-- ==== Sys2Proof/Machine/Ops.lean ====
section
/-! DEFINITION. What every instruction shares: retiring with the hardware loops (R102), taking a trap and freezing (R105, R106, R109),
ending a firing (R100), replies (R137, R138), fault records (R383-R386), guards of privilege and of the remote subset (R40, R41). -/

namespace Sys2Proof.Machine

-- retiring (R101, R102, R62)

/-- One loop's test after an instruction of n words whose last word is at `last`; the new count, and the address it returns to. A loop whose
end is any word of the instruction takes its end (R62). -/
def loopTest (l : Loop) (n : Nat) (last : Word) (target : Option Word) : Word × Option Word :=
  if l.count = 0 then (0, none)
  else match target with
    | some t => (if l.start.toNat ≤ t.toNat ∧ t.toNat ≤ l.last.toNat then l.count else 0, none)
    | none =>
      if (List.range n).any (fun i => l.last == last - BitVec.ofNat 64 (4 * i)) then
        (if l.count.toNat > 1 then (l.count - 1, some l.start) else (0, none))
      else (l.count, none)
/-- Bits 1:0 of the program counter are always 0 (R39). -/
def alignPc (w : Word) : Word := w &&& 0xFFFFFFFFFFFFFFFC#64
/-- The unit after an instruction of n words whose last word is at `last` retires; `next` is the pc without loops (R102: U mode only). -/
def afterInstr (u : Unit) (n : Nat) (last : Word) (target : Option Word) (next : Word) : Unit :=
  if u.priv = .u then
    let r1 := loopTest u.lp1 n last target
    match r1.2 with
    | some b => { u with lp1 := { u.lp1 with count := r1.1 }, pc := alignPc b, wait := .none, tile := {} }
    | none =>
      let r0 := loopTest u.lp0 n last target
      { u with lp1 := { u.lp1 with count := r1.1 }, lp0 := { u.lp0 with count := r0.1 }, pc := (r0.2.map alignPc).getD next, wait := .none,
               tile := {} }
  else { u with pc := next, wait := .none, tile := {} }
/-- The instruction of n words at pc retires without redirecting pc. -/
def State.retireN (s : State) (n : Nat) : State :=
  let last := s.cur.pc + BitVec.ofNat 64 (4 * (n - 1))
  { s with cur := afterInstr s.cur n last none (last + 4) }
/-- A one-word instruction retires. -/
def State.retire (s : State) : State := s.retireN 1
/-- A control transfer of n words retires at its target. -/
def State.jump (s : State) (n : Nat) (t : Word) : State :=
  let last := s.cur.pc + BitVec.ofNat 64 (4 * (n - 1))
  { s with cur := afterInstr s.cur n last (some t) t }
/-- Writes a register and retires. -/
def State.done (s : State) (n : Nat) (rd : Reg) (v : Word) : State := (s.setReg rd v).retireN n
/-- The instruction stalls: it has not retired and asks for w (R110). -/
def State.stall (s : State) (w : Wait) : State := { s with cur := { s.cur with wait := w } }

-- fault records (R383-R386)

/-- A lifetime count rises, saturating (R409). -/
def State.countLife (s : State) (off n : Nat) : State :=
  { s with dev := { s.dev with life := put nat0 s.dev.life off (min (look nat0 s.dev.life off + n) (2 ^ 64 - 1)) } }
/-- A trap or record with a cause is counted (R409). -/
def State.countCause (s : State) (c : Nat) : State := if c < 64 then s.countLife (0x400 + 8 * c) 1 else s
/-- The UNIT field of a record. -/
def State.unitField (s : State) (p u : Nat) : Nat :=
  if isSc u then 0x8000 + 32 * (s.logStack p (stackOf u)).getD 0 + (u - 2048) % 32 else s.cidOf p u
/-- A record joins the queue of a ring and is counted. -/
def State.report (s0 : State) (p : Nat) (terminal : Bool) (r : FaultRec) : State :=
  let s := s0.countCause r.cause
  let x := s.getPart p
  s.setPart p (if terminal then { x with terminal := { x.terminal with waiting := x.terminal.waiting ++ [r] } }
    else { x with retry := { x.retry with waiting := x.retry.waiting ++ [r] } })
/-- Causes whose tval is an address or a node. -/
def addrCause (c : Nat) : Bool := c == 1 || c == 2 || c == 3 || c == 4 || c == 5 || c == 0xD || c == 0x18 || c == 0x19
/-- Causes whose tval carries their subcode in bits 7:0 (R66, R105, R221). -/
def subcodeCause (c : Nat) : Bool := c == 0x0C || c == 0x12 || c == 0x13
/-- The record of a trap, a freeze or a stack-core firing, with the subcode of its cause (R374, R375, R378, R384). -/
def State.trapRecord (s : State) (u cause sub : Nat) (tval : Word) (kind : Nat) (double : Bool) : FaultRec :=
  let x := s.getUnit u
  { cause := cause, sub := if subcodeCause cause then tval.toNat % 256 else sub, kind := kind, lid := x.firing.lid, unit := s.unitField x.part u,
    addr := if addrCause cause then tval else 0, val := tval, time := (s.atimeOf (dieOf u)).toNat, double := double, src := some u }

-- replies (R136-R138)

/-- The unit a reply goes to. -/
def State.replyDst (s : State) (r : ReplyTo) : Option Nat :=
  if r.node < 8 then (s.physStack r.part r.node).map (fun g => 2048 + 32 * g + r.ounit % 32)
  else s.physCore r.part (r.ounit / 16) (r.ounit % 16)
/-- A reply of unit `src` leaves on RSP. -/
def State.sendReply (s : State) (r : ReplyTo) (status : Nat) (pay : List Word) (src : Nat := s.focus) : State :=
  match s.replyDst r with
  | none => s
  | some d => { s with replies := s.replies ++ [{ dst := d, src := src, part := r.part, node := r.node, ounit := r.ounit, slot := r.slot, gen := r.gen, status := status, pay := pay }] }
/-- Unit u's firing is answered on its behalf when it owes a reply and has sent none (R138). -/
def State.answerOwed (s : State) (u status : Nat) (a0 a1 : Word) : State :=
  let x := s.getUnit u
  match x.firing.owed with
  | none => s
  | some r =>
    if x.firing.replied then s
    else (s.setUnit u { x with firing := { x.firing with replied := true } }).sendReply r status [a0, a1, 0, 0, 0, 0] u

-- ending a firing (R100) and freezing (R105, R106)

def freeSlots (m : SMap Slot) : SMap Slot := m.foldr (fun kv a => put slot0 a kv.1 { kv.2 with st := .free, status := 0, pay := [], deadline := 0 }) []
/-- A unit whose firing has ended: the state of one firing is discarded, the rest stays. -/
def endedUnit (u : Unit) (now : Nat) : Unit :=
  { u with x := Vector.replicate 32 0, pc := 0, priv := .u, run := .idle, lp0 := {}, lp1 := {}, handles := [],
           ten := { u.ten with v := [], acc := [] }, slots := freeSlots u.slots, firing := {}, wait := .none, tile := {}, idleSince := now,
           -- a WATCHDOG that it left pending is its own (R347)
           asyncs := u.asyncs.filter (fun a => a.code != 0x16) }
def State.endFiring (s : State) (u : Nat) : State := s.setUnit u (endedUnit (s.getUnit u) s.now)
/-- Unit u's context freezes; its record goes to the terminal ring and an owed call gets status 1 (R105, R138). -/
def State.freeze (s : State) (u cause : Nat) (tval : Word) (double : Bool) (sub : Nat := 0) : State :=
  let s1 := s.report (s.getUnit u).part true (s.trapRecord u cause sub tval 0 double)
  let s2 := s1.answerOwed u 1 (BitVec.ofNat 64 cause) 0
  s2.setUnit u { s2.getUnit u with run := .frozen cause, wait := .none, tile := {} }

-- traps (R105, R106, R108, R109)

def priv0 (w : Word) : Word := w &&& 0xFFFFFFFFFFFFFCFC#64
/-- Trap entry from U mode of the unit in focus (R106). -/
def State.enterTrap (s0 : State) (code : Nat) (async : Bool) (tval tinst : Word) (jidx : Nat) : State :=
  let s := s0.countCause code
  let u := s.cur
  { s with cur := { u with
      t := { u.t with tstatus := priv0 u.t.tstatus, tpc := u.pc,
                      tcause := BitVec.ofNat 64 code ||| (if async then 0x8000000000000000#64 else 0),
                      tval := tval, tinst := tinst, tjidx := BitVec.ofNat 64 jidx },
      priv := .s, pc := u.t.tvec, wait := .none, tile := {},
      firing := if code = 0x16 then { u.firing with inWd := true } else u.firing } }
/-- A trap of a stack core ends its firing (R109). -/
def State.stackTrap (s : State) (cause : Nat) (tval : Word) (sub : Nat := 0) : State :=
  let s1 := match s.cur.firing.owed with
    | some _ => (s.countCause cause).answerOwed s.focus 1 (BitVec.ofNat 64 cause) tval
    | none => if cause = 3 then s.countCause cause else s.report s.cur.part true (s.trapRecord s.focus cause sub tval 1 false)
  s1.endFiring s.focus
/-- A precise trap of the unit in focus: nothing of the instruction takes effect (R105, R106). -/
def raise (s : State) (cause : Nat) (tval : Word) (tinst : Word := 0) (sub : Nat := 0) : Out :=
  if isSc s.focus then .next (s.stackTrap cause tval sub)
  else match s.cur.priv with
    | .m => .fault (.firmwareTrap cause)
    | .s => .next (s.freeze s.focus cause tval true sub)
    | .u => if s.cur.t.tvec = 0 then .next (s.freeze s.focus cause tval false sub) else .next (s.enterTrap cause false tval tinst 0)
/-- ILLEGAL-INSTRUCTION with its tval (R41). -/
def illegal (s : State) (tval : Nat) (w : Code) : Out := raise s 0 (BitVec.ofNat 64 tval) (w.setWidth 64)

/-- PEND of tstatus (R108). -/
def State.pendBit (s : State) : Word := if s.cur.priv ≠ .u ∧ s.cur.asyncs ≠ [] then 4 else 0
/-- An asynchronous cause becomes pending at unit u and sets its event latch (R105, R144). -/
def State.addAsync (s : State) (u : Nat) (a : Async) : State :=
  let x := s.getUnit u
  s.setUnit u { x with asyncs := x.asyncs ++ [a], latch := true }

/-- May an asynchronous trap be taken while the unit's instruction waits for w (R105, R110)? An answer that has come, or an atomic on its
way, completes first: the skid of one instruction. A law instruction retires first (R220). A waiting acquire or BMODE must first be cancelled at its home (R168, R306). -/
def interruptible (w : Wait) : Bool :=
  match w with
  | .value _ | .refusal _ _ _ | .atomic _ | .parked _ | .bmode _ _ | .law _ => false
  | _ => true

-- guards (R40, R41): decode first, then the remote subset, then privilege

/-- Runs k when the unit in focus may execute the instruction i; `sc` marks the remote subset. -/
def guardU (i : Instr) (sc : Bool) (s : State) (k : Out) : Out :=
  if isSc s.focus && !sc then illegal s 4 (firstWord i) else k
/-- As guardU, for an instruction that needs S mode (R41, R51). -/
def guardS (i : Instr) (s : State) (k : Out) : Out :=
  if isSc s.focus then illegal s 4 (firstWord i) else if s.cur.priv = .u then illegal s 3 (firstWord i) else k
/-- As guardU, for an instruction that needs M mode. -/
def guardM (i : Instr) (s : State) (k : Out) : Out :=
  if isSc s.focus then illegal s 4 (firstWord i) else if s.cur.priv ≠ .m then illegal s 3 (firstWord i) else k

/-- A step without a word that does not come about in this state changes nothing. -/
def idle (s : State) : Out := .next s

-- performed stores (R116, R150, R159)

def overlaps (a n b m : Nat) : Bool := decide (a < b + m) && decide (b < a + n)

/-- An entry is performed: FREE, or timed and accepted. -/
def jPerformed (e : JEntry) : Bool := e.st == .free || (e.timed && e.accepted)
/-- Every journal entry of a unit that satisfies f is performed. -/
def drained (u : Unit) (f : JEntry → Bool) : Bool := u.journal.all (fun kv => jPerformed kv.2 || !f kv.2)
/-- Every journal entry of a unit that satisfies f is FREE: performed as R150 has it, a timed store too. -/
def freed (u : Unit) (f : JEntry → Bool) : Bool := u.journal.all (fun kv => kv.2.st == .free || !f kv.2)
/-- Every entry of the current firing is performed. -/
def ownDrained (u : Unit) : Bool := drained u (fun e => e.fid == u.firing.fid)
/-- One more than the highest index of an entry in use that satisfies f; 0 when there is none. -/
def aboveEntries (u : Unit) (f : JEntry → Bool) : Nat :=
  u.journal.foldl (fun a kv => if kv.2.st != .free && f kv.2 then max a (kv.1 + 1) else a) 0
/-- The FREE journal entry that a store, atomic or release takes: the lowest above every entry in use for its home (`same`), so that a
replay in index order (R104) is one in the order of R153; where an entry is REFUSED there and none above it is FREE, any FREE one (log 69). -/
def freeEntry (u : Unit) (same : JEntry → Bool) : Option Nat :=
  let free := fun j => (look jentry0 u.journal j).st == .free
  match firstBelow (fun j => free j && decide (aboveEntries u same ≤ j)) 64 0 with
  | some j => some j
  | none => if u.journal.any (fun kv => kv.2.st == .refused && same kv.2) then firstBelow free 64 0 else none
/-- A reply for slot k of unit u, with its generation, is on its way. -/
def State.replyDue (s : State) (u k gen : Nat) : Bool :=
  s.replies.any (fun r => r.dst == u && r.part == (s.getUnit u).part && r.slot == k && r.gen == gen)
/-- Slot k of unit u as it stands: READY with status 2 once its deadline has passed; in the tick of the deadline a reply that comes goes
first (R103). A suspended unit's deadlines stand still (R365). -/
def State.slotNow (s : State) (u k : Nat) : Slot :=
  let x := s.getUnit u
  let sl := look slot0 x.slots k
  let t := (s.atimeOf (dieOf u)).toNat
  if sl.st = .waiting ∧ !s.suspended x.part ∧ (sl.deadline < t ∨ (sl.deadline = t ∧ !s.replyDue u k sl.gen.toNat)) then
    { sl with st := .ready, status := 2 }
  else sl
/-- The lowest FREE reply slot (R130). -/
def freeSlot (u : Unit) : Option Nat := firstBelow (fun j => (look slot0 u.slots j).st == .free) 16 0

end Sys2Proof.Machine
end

Your assignment: Please copy, exactly and with nothing else, the lines above beginning at the line that has "j => some j" and ending with the line that has "def State.replyDue (s".

Answer section:
  | some j => some j
  | none => if u.journal.any (fun kv => kv.2.st == .refused && same kv.2) then firstBelow free 64 0 else none
/-- A reply for slot k of unit u, with its generation, is on its way. -/
def State.replyDue (s : State) (u k gen : Nat) : Bool :=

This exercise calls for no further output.